You can, however, smell it.
Don’t get me wrong. I love crossing the Mill Avenue bridge into Tempe, particularly at night, when the city sparkles like the tiniest corner of Manhattan if you squint a little. I actually want to live in a real city. I know it’s bougie, but I like having a Whole Foods – as long as the hippie farmers market across the street doesn’t close. I like being able to walk to a traveling Broadway show at ASU Gammage. I’m thrilled The Halal Guys are here.
But if all that means this place will forever smell worse than Yellowstone, you can keep your gyros.
To be fair, The Tempe Stink might have absolutely nothing to do with the explosion of development around ASU. It does feel like an odd coincidence, though, and it makes me wonder about the city’s infrastructure in general.
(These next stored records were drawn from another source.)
-- ==== Sys2Proof/Machine/State.lean ====
section
/-! DEFINITION. State: everything the spec gives the block, and three fields of the model's own, the configuration, the
requests not yet served and what the block has given its surroundings; the reasons a step can stop; the state after reset. -/

namespace Sys2Proof.Machine

/-- One thing the block gives its surroundings (00_scope.md R6). -/
inductive Output where
  /-- The byte a window read returns (R103, R105). -/
  | byte (b : Byte)
  /-- The interrupt lines `IBEG` hands to the CPU: maskable, non-maskable (R361). -/
  | irqLines (irq nmi : Bool)
  /-- The value an audio sample returns (R287). -/
  | sample (v : Rat)
  /-- One call of the vector sink `emit_line` (R364). -/
  | line (v : VecRec)
  /-- One call of the frame-flush callback with the frame's records (R363). -/
  | frameFlush (vs : List VecRec)
  deriving DecidableEq, Repr

/-- What the agents have issued next (20_memory.md R90, R91; assumption logs 1 and 3). -/
inductive Issue where
  /-- One request word, served alone. -/
  | one (w : Word)
  /-- Two request words of two agents, issued without the serialisation that R91 requires. -/
  | together (w₁ w₂ : Word)
  deriving DecidableEq, Repr

/-- The state of the block, and the model's own `cfg`, `out` and `pending`. -/
structure State where
  /-- MODEL'S OWN: the configuration the model is instantiated with (00_scope.md R7; assumption log 41). No request writes it. -/
  cfg : Params
  /-- The Controller, `C.` -/
  c : Controller
  /-- The Synthesizer, `S.` -/
  syn : Synth
  /-- The Beam Engine, `B.` -/
  b : Beam
  /-- The glue and the scheduler, `G.` -/
  g : Glue
  /-- MODEL'S OWN: what the block has given its surroundings, oldest first (assumption log 4). -/
  out : List Output
  /-- MODEL'S OWN: the request stream not yet served, next first (10_state.md R21; assumption log 1). -/
  pending : List Issue
  deriving DecidableEq, Repr

/-- Why the machine stops with a fault. -/
inductive Fault where
  /-- Raised by a Beam Engine step (`BEAM`, `CYC`, `IEND`) after whose integration a coordinate's magnitude is at least
  `POS_LIMIT` (44_beam_engine.md R335, 60_exceptions.md R392). Safe: the model stops where the spec says no source answers
  (assumption log 12). -/
  | beamPositionBeyondPosLimit
  deriving DecidableEq, Repr

/-- Why a request gets no meaning. -/
inductive Refusal where
  /-- Raised only by an arm of `exec` whose instruction has no meaning yet. Safe: nothing can be proved of it. -/
  | notModelled (mnemonic : String)
  /-- Raised by `step` for a reserved request word (30_encoding.md R109, 60_exceptions.md R392), with the clause it falls
  under. Safe: the spec itself refuses the word (assumption logs 6 and 7). -/
  | reservedRequest (why : ReservedReason)
  /-- Raised by `step` for two agents' requests issued without serialisation (20_memory.md R91, 60_exceptions.md R392).
  Safe: the spec itself refuses the run (assumption log 3). -/
  | overlappingAgentSteps
  deriving DecidableEq, Repr

/-- The result of one step of this machine. -/
abbrev Res := Host.Outcome State Fault Refusal

/-- The block after reset (70_reset_and_hazards.md R420), with the parameters at the values "this spec uses"
(00_scope.md R7; assumption log 41), and with nothing issued and nothing given out yet. -/
def State.reset : State where
  cfg := Params.thisSpec
  c := Controller.atReset
  syn := Synth.atReset Params.thisSpec
  b := Beam.atReset Params.thisSpec
  g := Glue.atReset Params.thisSpec
  out := []
  pending := []

end Sys2Proof.Machine
end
Are we prepared for towering high-rises filled with seniors? For another juice bar?
And what about the things we’re losing?
This summer, the beloved House of Tricks closed for good. I can’t tell you the number of work lunches and romantic dinners I had there, mostly because it was the only “grown-up” restaurant for miles, the spot every college kid took their parents when they came to visit.
My husband and I had one last meal there, for old times’ sake. As we left, I looked around and realized I no longer recognized the neighborhood, save for The Chuckbox, a bare-bones but awesome hamburger joint – which is probably next.
Change is good and progress is fine, but when it happens too fast, it stinks.
I still don’t have an answer for why Tempe is so smelly, but by the time you read this, we all might have one. City officials assured me that whatever it is, they’re on it.
The city has been working on odor control projects for the last several years and are currently conducting a 90-day assessment of odors in the vicinity of Priest and Southern that will end in early November…
The results of the current work will inform the design of odor control facilities that will eventually be constructed that will help to mitigate odors along the Southern and Priest corridors which will include the Priest and Rio intersection.
OK, but that still leaves me wondering, just what is causing The Tempe Stink?
I’m not holding my breath till I get an answer. Then again, maybe I should.